(Saved entries)

- Opening Delimiter -

-- ==== Sys2Proof/Laws/Ops.lean ====
section
/-! SUPPORT. For each shared operation, one lemma that says once everything it can do. -/

namespace Sys2Proof.Machine

/-! ### Arithmetic -/

theorem modAdd_lt (w a b : Nat) : modAdd w a b < 2 ^ w := Nat.mod_lt _ (by positivity)

theorem modSub_lt (w a b : Nat) : modSub w a b < 2 ^ w := Nat.mod_lt _ (by positivity)

/-- A difference of two counters, each taken modulo `2^w`, is the counters' own difference when that
fits (R40). -/
theorem modSub_mod (w a b : Nat) (hle : b ≤ a) (hlt : a - b < 2 ^ w) :
    modSub w (a % 2 ^ w) (b % 2 ^ w) = a - b := by
  obtain ⟨d, rfl⟩ := Nat.exists_eq_add_of_le hle
  have hd : d < 2 ^ w := by omega
  unfold modSub
  generalize 2 ^ w = m at *
  have hm : 0 < m := by omega
  have hb : b % m < m := Nat.mod_lt _ hm
  rw [Nat.mod_mod]
  have h1 : (b + d) % m = (b % m + d) % m := by simp [Nat.add_mod]
  rw [h1]
  by_cases h : b % m + d < m
  · rw [Nat.mod_eq_of_lt h]
    have h2 : b % m + d + (m - b % m) = d + m := by omega
    rw [h2, Nat.add_mod_right, Nat.mod_eq_of_lt hd]; omega
  · have h2 : (b % m + d) % m = b % m + d - m := by
      rw [Nat.mod_eq_sub_mod (by omega), Nat.mod_eq_of_lt (by omega)]
    rw [h2]
    have h3 : b % m + d - m + (m - b % m) = d := by omega
    rw [h3, Nat.mod_eq_of_lt hd]; omega

/-- Adding one to a counter kept modulo `2^w` (R40). -/
theorem modAdd_mod_one (w n : Nat) : modAdd w (n % 2 ^ w) 1 = (n + 1) % 2 ^ w := by
  simp [modAdd, Nat.add_mod]

/-! ### Requesters and the exception -/

/-- An operation on a slot answers a next state only where the slot exists. -/
theorem withSlot_eq_next {q : Nat} {s t : State} {k : Host.Outcome State Fault Refusal} :
    withSlot q s k = .next t ↔ q < s.cfg.nreq ∧ k = .next t := by
  unfold withSlot; split <;> simp_all

/-- Everything `raise Fatal` can do (R236): the write-domain cause sets `wfault`; a host-domain cause is
recorded if it is the first. -/
theorem raiseFatal_cases (c : FatalCause) (s : State) :
    (c = .queueFullOnIngest ∧
      raiseFatal c s = { s with faults := { s.faults with wfault := true } }) ∨
    (c ≠ .queueFullOnIngest ∧ s.faults.hfault = .none ∧
      raiseFatal c s = { s with faults := { s.faults with hfault := c.hostFault } }) ∨
    (c ≠ .queueFullOnIngest ∧ s.faults.hfault ≠ .none ∧ raiseFatal c s = s) := by
  unfold raiseFatal
  split
  · simp
  · split <;> simp_all

/-- What `raise Fatal` leaves in the fault registers. -/
theorem raiseFatal_faults (c : FatalCause) (s : State) :
    (raiseFatal c s).faults =
      { wfault := if c = .queueFullOnIngest then true else s.faults.wfault
        hfault :=
          if c ≠ .queueFullOnIngest ∧ s.faults.hfault = .none then c.hostFault
          else s.faults.hfault } := by
  rcases raiseFatal_cases c s with ⟨h, e⟩ | ⟨h, h', e⟩ | ⟨h, h', e⟩ <;> simp [h, e] <;> simp_all

/-! ### Ingestion -/

/-- Everything `INGEST` can do (R120, R121, R129). -/
theorem ingestByte_cases (b : Byte) (s : State) :
    (writeHalted s = true ∧ ingestByte b s = s) ∨
    (writeHalted s = false ∧ fullW s = true ∧
      ingestByte b s = raiseFatal .queueFullOnIngest s) ∨
    (writeHalted s = false ∧ fullW s = false ∧
      ingestByte b s =
        { noteCounted (countedByte b s) (pushByte b s) with
          w := { (pushByte b s).w with
            closed :=
              if countedByte b s then modAdd s.cfg.cw s.w.closed 1 else s.w.closed
            lastByte := b } }) := by
  unfold ingestByte
  split
  · simp_all
  · split <;> simp_all

/-! ### The decode engine -/

/-- Everything `Result` can do (R169, R202). -/
theorem result_cases (n : Nat) (c e : Bool) (s : State) :
    (s.rx.mode = .slip ∧ result n c e s =
      { s with rx := { s.rx with
          resLen := n, resComplete := c, resTypeValid := false, resType := 0#8,
          resPending := false, done := true, state := .idle } }) ∨
    (s.rx.mode = .slipmux ∧ result n c e s =
      { s with
        rx := { s.rx with
          resLen := n, resComplete := c, resTypeValid := s.rx.typeValid,
          resType := s.rx.typeReg,
          resPending := if e then s.rx.pendIn else s.rx.typeValid && !c,
          done := true, state := .idle }
        locks := { s.locks with rxLock := false } }) := by
  unfold result; split <;> simp_all

/-- Everything `Noise` can do (R164, R199). -/
theorem noise_cases (s : State) :
    (s.rx.mode = .slip ∧ noise s = s) ∨
    (s.rx.mode = .slipmux ∧
      noise s = { s with rx := { s.rx with first := true, typeValid := false } }) := by
  unfold noise; split <;> simp_all

/-- Everything `Store` can do (R168). -/
theorem store_cases (d : Byte) (s : State) :
    (s.rx.rcv < s.rx.cap ∧ store d s =
      { s with
        rx := { s.rx with rcv := modAdd s.cfg.lw s.rx.rcv 1 }
        ghost := { s.ghost with dstTrace := s.ghost.dstTrace ++ [(s.rx.rcv, d)] } }) ∨
    (s.rx.cap ≤ s.rx.rcv ∧ store d s = s) := by
  unfold store
  split
  · left; exact ⟨by assumption, rfl⟩
  · right; exact ⟨by omega, rfl⟩

/-- Everything `Deliver` can do (R167, R200). -/
theorem deliver_cases (d : Byte) (s : State) :
    (s.rx.mode = .slipmux ∧ s.rx.first = true ∧ deliver d s =
      { s with rx := { s.rx with typeReg := d, typeValid := true, first := false } }) ∨
    ((s.rx.mode = .slip ∨ s.rx.first = false) ∧ deliver d s = store d s) := by
  unfold deliver; split
  · simp_all
  · split <;> simp_all

/-- Everything `R_DRAIN` can do (R162). -/
theorem drainStep_cases (s : State) :
    (emptyR s = true ∧ countR s = 0 ∧ drainStep s = result s.rx.rcv false false s) ∨
    (emptyR s = true ∧ countR s ≠ 0 ∧ drainStep s = raiseFatal .countNotZeroOnEmpty s) ∨
    (emptyR s = false ∧ headByte s = terminator ∧ 0 < s.rx.rcv ∧
      drainStep s = complete (popByte s)) ∨
    (emptyR s = false ∧ headByte s = terminator ∧ s.rx.rcv = 0 ∧
      drainStep s = noise (popByte s)) ∨
    (emptyR s = false ∧ headByte s = escape ∧
      drainStep s = { popByte s with rx := { (popByte s).rx with state := .esc } }) ∨
    (emptyR s = false ∧ headByte s ≠ terminator ∧ headByte s ≠ escape ∧
      drainStep s = deliver (headByte s) (popByte s)) := by
  unfold drainStep drainByte
  split
  · split
    · exact .inl ⟨by assumption, by assumption, rfl⟩
    · exact .inr (.inl ⟨by assumption, by assumption, rfl⟩)
  · rename_i he
    have he : emptyR s = false := by simpa using he
    split
    · split
      · rename_i h1 h2
        exact .inr (.inr (.inl ⟨he, h1, by simpa using h2, rfl⟩))
      · rename_i h1 h2
        exact .inr (.inr (.inr (.inl ⟨he, h1, by simpa using h2, rfl⟩)))
    · split
      · exact .inr (.inr (.inr (.inr (.inl ⟨he, by assumption, rfl⟩))))
      · exact .inr (.inr (.inr (.inr (.inr ⟨he, by assumption, by assumption, rfl⟩))))

/-- Everything `R_ESC` can do (R166). -/
theorem escStep_cases (s : State) :
    (emptyR s = true ∧ escStep s = result s.rx.rcv false false s) ∨
    (emptyR s = false ∧ escStep s = escByte (headByte s) (popByte s)) := by
  unfold escStep; split <;> simp_all

/-! ### The encode engine -/

@[simp] theorem escape_ne_terminator : (escape : Byte) ≠ terminator := by decide

/-- Everything the first half of an escape sequence does to the engine (R153, R184, R186). -/
theorem stuffRegs_cases (p : Byte) (second : TxState) (done : TxRegs → TxRegs) (r : TxRegs) :
    (p = terminator ∧
      stuffRegs p second done r = { r with hold := escapedTerminator, state := second }) ∨
    (p = escape ∧
      stuffRegs p second done r = { r with hold := escapedEscape, state := second }) ∨
    (p ≠ terminator ∧ p ≠ escape ∧ stuffRegs p second done r = done r) := by
  unfold stuffRegs stuffSecond
  by_cases h1 : p = terminator
  · simp [h1]
  · by_cases h2 : p = escape
    · simp [h2]
    · simp [h1, h2]

/-- The bytes of `esc(p)`: the first, and the one that waits where there is one (R140, R153). -/
theorem esc_eq (p : Byte) : esc p = stuffFirst p :: (stuffSecond p).toList := by
  unfold esc stuffFirst stuffSecond
  by_cases h1 : p = terminator
  · simp [h1]
  · by_cases h2 : p = escape
    · simp [h2]
    · simp [h1, h2]

/-- Folding touches the frame-check value only (R182). -/
theorem foldFcs_cases (b : Byte) (r : TxRegs) :
    (r.chk = true ∧ foldFcs b r = { r with fcs := Config.crcUpdate r.fcs b }) ∨
    (r.chk = false ∧ foldFcs b r = r) := by
  unfold foldFcs; split <;> simp_all

/-- `afterByte` (R153). -/
theorem afterByte_cases (r : TxRegs) (i : Nat) :
    (i < r.len ∧ afterByte r i = .pay) ∨
    (r.len ≤ i ∧ r.chk = true ∧ afterByte r i = .clo) ∨
    (r.len ≤ i ∧ r.chk = false ∧ afterByte r i = .trail) := by
  unfold afterByte; split
  · simp_all
  · split <;> simp_all

/-! ### What whole steps leave alone -/

/-! `txStep`: the encode engine, its trace and the transmit lock only (R248) -/

@[simp] theorem txStep_cfg (s : State) : (txStep s).cfg = s.cfg := by
  unfold txStep; cases s.tx.state <;> simp
@[simp] theorem txStep_w (s : State) : (txStep s).w = s.w := by
  unfold txStep; cases s.tx.state <;> simp
@[simp] theorem txStep_faults (s : State) : (txStep s).faults = s.faults := by
  unfold txStep; cases s.tx.state <;> simp
@[simp] theorem txStep_views (s : State) : (txStep s).views = s.views := by
  unfold txStep; cases s.tx.state <;> simp
@[simp] theorem txStep_rx (s : State) : (txStep s).rx = s.rx := by
  unfold txStep; cases s.tx.state <;> simp
@[simp] theorem txStep_env (s : State) : (txStep s).env = s.env := by
  unfold txStep; cases s.tx.state <;> simp

/-! `rxStep`: the decode engine, its traces, the receive lock and `hfault` only (R248) -/

@[simp] theorem rxStep_cfg (s : State) : (rxStep s).cfg = s.cfg := by
  unfold rxStep drainStep escStep
  cases s.rx.state
  · rfl
  · dsimp only; split
    · split <;> simp
    · simp
  · dsimp only; split <;> simp
@[simp] theorem rxStep_w (s : State) : (rxStep s).w = s.w := by
  unfold rxStep drainStep escStep
  cases s.rx.state
  · rfl
  · dsimp only; split
    · split <;> simp
    · simp
  · dsimp only; split <;> simp
@[simp] theorem rxStep_views (s : State) : (rxStep s).views = s.views := by
  unfold rxStep drainStep escStep
  cases s.rx.state
  · rfl
  · dsimp only; split
    · split <;> simp
    · simp
  · dsimp only; split <;> simp
@[simp] theorem rxStep_tx (s : State) : (rxStep s).tx = s.tx := by
  unfold rxStep drainStep escStep
  cases s.rx.state
  · rfl
  · dsimp only; split
    · split <;> simp
    · simp
  · dsimp only; split <;> simp
@[simp] theorem rxStep_env (s : State) : (rxStep s).env = s.env := by
  unfold rxStep drainStep escStep
  cases s.rx.state
  · rfl
  · dsimp only; split
    · split <;> simp
    · simp
  · dsimp only; split <;> simp

/-! `startRx`, `clkTimer` -/

@[simp] theorem startRx_cfg (m : Mode) (q cap : Nat) (st : DecodeState) (s : State) :
    (startRx m q cap st s).cfg = s.cfg := by
  unfold startRx; dsimp only; split <;> simp
@[simp] theorem startRx_w (m : Mode) (q cap : Nat) (st : DecodeState) (s : State) :
    (startRx m q cap st s).w = s.w := by
  unfold startRx; dsimp only; split <;> simp
@[simp] theorem startRx_faults (m : Mode) (q cap : Nat) (st : DecodeState) (s : State) :
    (startRx m q cap st s).faults = s.faults := by
  unfold startRx; dsimp only; split <;> simp
@[simp] theorem startRx_views (m : Mode) (q cap : Nat) (st : DecodeState) (s : State) :
    (startRx m q cap st s).views = s.views := by
  unfold startRx; dsimp only; split <;> simp
@[simp] theorem startRx_tx (m : Mode) (q cap : Nat) (st : DecodeState) (s : State) :
    (startRx m q cap st s).tx = s.tx := by
  unfold startRx; dsimp only; split <;> simp
@[simp] theorem startRx_env (m : Mode) (q cap : Nat) (st : DecodeState) (s : State) :
    (startRx m q cap st s).env = s.env := by
  unfold startRx; dsimp only; split <;> simp
@[simp] theorem timeoutCause_tx : timeoutCause .tx = .txLockTimeout := rfl
@[simp] theorem timeoutCause_rx : timeoutCause .rx = .rxLockTimeout := rfl
@[simp] theorem clkTimer_cfg (ws as : List (Dir × Nat)) (s : State) :
    (clkTimer ws as s).cfg = s.cfg := by
  unfold clkTimer; repeat' split
  all_goals simp
@[simp] theorem clkTimer_w (ws as : List (Dir × Nat)) (s : State) :
    (clkTimer ws as s).w = s.w := by
  unfold clkTimer; repeat' split
  all_goals simp
@[simp] theorem clkTimer_views (ws as : List (Dir × Nat)) (s : State) :
    (clkTimer ws as s).views = s.views := by
  unfold clkTimer; repeat' split
  all_goals simp
@[simp] theorem clkTimer_rx (ws as : List (Dir × Nat)) (s : State) :
    (clkTimer ws as s).rx = s.rx := by
  unfold clkTimer; repeat' split
  all_goals simp
@[simp] theorem clkTimer_tx (ws as : List (Dir × Nat)) (s : State) :
    (clkTimer ws as s).tx = s.tx := by
  unfold clkTimer; repeat' split
  all_goals simp
@[simp] theorem clkTimer_ghost (ws as : List (Dir × Nat)) (s : State) :
    (clkTimer ws as s).ghost = s.ghost := by
  unfold clkTimer; repeat' split
  all_goals simp
@[simp] theorem clkTimer_env (ws as : List (Dir × Nat)) (s : State) :
    (clkTimer ws as s).env = s.env := by
  unfold clkTimer; repeat' split
  all_goals simp

/-- Everything the end of a cycle can do (R218, R221, R246). -/
theorem clkTimer_cases (ws as : List (Dir × Nat)) (s : State) :
    (hostHalted s = true ∧ clkTimer ws as s = s) ∨
    (∃ d, hostHalted s = false ∧ timesOut ws as d s = true ∧
      clkTimer ws as s = raiseFatal (timeoutCause d) s) ∨
    (hostHalted s = false ∧ timesOut ws as .tx s = false ∧ timesOut ws as .rx s = false ∧
      clkTimer ws as s = { s with locks := { s.locks with
        txWait := tickedWaits ws .tx s, rxWait := tickedWaits ws .rx s } }) := by
  unfold clkTimer
  split
  · exact .inl ⟨by assumption, rfl⟩
  · rename_i h
    have h : hostHalted s = false := by simpa using h
    split
    · exact .inr (.inl ⟨.tx, h, by assumption, rfl⟩)
    · split
      · exact .inr (.inl ⟨.rx, h, by assumption, rfl⟩)
      · exact .inr (.inr ⟨h, by simp_all, by simp_all, rfl⟩)

end Sys2Proof.Machine
end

- Closing Delimiter -

**Exercise instructions**
Retype only the stretch of lines above starting at the one with "by_cases h : b % m + d < m" and stopping at the one with "the exception -/", exactly as written, with both kept.

**Reply to the task**
  by_cases h : b % m + d < m
  · rw [Nat.mod_eq_of_lt h]
    have h2 : b % m + d + (m - b % m) = d + m := by omega
    rw [h2, Nat.add_mod_right, Nat.mod_eq_of_lt hd]; omega
  · have h2 : (b % m + d) % m = b % m + d - m := by
      rw [Nat.mod_eq_sub_mod (by omega), Nat.mod_eq_of_lt (by omega)]
    rw [h2]
    have h3 : b % m + d - m + (m - b % m) = d := by omega
    rw [h3, Nat.mod_eq_of_lt hd]; omega

/-- Adding one to a counter kept modulo `2^w` (R40). -/
theorem modAdd_mod_one (w n : Nat) : modAdd w (n % 2 ^ w) 1 = (n + 1) % 2 ^ w := by
  simp [modAdd, Nat.add_mod]

/-! ### Requesters and the exception -/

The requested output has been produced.